[Start of section]

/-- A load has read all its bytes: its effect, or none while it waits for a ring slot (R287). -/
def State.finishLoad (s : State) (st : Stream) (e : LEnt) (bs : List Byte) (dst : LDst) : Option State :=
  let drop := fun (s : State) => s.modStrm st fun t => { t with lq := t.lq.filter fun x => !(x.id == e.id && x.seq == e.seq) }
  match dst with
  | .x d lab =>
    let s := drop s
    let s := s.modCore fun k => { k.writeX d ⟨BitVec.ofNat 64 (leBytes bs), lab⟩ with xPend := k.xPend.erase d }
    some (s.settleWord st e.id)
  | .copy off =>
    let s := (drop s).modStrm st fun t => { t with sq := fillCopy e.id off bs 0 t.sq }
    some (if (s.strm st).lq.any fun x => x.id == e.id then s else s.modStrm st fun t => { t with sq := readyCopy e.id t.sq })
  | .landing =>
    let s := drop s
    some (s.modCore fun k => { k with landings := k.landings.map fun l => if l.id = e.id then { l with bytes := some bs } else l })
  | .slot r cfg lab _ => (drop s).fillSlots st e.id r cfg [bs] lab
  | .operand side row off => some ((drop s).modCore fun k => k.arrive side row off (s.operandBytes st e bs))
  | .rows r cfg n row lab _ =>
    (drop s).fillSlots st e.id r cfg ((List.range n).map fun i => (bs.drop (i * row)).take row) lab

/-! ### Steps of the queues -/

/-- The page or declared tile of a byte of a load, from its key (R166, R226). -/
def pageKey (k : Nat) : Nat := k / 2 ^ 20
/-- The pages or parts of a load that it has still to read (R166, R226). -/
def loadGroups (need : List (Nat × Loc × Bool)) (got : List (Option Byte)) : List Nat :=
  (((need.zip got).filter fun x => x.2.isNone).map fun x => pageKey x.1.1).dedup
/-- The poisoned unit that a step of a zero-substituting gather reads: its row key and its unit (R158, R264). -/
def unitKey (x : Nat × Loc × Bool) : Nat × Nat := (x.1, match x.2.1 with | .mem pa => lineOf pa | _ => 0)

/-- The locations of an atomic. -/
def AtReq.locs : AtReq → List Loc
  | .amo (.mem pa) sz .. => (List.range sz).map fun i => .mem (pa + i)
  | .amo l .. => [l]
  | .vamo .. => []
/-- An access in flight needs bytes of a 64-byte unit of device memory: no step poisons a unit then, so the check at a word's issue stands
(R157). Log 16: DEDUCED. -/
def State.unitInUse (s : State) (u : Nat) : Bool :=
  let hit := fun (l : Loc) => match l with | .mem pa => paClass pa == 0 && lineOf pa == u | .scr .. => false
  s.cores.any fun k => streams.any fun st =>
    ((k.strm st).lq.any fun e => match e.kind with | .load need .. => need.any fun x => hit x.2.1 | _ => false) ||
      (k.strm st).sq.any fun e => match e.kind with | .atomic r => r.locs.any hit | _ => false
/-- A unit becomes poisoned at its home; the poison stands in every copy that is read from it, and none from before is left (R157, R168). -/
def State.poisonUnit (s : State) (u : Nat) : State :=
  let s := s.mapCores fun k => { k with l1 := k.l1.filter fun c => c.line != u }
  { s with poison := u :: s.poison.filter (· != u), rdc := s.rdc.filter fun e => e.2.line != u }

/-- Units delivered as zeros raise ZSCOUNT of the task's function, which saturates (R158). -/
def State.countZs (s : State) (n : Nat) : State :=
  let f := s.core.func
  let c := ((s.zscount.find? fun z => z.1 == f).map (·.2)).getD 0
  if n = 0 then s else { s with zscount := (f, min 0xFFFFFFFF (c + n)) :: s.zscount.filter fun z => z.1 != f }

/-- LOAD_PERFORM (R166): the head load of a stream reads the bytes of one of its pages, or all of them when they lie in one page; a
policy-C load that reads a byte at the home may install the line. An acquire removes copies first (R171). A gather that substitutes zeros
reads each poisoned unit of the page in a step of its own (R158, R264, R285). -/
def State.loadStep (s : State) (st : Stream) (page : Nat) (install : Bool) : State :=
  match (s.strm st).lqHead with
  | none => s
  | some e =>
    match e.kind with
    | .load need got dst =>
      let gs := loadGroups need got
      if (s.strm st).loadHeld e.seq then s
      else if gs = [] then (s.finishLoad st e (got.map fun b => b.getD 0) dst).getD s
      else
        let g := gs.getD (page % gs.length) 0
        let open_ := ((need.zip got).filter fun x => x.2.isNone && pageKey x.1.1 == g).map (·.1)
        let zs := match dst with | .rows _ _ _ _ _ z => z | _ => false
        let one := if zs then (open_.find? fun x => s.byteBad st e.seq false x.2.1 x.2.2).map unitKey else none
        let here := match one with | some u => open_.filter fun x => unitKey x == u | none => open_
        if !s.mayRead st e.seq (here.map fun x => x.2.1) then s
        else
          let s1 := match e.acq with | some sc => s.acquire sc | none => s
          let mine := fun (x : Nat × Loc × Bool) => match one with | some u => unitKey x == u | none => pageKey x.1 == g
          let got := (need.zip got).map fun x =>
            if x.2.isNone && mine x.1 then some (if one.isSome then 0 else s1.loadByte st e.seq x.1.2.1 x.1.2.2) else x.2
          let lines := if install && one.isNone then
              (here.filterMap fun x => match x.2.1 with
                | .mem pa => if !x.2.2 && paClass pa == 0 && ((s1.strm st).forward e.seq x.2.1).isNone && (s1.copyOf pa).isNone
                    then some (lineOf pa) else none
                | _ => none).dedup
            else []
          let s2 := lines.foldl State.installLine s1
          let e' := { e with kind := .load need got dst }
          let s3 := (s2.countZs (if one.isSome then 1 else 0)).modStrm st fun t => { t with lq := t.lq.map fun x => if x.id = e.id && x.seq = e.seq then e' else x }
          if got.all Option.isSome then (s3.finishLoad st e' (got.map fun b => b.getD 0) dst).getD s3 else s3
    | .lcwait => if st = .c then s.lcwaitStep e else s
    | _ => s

[End of section]

Repeat the material exactly. Every line should match.

• ANSWER FOR THE TASK:
/-- A load has read all its bytes: its effect, or none while it waits for a ring slot (R287). -/
def State.finishLoad (s : State) (st : Stream) (e : LEnt) (bs : List Byte) (dst : LDst) : Option State :=
  let drop := fun (s : State) => s.modStrm st fun t => { t with lq := t.lq.filter fun x => !(x.id == e.id && x.seq == e.seq) }
  match dst with
  | .x d lab =>
    let s := drop s
    let s := s.modCore fun k => { k.writeX d ⟨BitVec.ofNat 64 (leBytes bs), lab⟩ with xPend := k.xPend.erase d }
    some (s.settleWord st e.id)
  | .copy off =>
    let s := (drop s).modStrm st fun t => { t with sq := fillCopy e.id off bs 0 t.sq }
    some (if (s.strm st).lq.any fun x => x.id == e.id then s else s.modStrm st fun t => { t with sq := readyCopy e.id t.sq })
  | .landing =>
    let s := drop s
    some (s.modCore fun k => { k with landings := k.landings.map fun l => if l.id = e.id then { l with bytes := some bs } else l })
  | .slot r cfg lab _ => (drop s).fillSlots st e.id r cfg [bs] lab
  | .operand side row off => some ((drop s).modCore fun k => k.arrive side row off (s.operandBytes st e bs))
  | .rows r cfg n row lab _ =>
    (drop s).fillSlots st e.id r cfg ((List.range n).map fun i => (bs.drop (i * row)).take row) lab

/-! ### Steps of the queues -/

/-- The page or declared tile of a byte of a load, from its key (R166, R226). -/
def pageKey (k : Nat) : Nat := k / 2 ^ 20
/-- The pages or parts of a load that it has still to read (R166, R226). -/
def loadGroups (need : List (Nat × Loc × Bool)) (got : List (Option Byte)) : List Nat :=
  (((need.zip got).filter fun x => x.2.isNone).map fun x => pageKey x.1.1).dedup
/-- The poisoned unit that a step of a zero-substituting gather reads: its row key and its unit (R158, R264). -/
def unitKey (x : Nat × Loc × Bool) : Nat × Nat := (x.1, match x.2.1 with | .mem pa => lineOf pa | _ => 0)

/-- The locations of an atomic. -/
def AtReq.locs : AtReq → List Loc
  | .amo (.mem pa) sz .. => (List.range sz).map fun i => .mem (pa + i)
  | .amo l .. => [l]
  | .vamo .. => []
/-- An access in flight needs bytes of a 64-byte unit of device memory: no step poisons a unit then, so the check at a word's issue stands
(R157). Log 16: DEDUCED. -/
def State.unitInUse (s : State) (u : Nat) : Bool :=
  let hit := fun (l : Loc) => match l with | .mem pa => paClass pa == 0 && lineOf pa == u | .scr .. => false
  s.cores.any fun k => streams.any fun st =>
    ((k.strm st).lq.any fun e => match e.kind with | .load need .. => need.any fun x => hit x.2.1 | _ => false) ||
      (k.strm st).sq.any fun e => match e.kind with | .atomic r => r.locs.any hit | _ => false
/-- A unit becomes poisoned at its home; the poison stands in every copy that is read from it, and none from before is left (R157, R168). -/
def State.poisonUnit (s : State) (u : Nat) : State :=
  let s := s.mapCores fun k => { k with l1 := k.l1.filter fun c => c.line != u }
  { s with poison := u :: s.poison.filter (· != u), rdc := s.rdc.filter fun e => e.2.line != u }

/-- Units delivered as zeros raise ZSCOUNT of the task's function, which saturates (R158). -/
def State.countZs (s : State) (n : Nat) : State :=
  let f := s.core.func
  let c := ((s.zscount.find? fun z => z.1 == f).map (·.2)).getD 0
  if n = 0 then s else { s with zscount := (f, min 0xFFFFFFFF (c + n)) :: s.zscount.filter fun z => z.1 != f }

/-- LOAD_PERFORM (R166): the head load of a stream reads the bytes of one of its pages, or all of them when they lie in one page; a
policy-C load that reads a byte at the home may install the line. An acquire removes copies first (R171). A gather that substitutes zeros
reads each poisoned unit of the page in a step of its own (R158, R264, R285). -/
def State.loadStep (s : State) (st : Stream) (page : Nat) (install : Bool) : State :=
  match (s.strm st).lqHead with
  | none => s
  | some e =>
    match e.kind with
    | .load need got dst =>
      let gs := loadGroups need got
      if (s.strm st).loadHeld e.seq then s
      else if gs = [] then (s.finishLoad st e (got.map fun b => b.getD 0) dst).getD s
      else
        let g := gs.getD (page % gs.length) 0
        let open_ := ((need.zip got).filter fun x => x.2.isNone && pageKey x.1.1 == g).map (·.1)
        let zs := match dst with | .rows _ _ _ _ _ z => z | _ => false
        let one := if zs then (open_.find? fun x => s.byteBad st e.seq false x.2.1 x.2.2).map unitKey else none
        let here := match one with | some u => open_.filter fun x => unitKey x == u | none => open_
        if !s.mayRead st e.seq (here.map fun x => x.2.1) then s
        else
          let s1 := match e.acq with | some sc => s.acquire sc | none => s
          let mine := fun (x : Nat × Loc × Bool) => match one with | some u => unitKey x == u | none => pageKey x.1 == g
          let got := (need.zip got).map fun x =>
            if x.2.isNone && mine x.1 then some (if one.isSome then 0 else s1.loadByte st e.seq x.1.2.1 x.1.2.2) else x.2
          let lines := if install && one.isNone then
              (here.filterMap fun x => match x.2.1 with
                | .mem pa => if !x.2.2 && paClass pa == 0 && ((s1.strm st).forward e.seq x.2.1).isNone && (s1.copyOf pa).isNone
                    then some (lineOf pa) else none
                | _ => none).dedup
            else []
          let s2 := lines.foldl State.installLine s1
          let e' := { e with kind := .load need got dst }
          let s3 := (s2.countZs (if one.isSome then 1 else 0)).modStrm st fun t => { t with lq := t.lq.map fun x => if x.id = e.id && x.seq = e.seq then e' else x }
          if got.all Option.isSome then (s3.finishLoad st e' (got.map fun b => b.getD 0) dst).getD s3 else s3
    | .lcwait => if st = .c then s.lcwaitStep e else s
    | _ => s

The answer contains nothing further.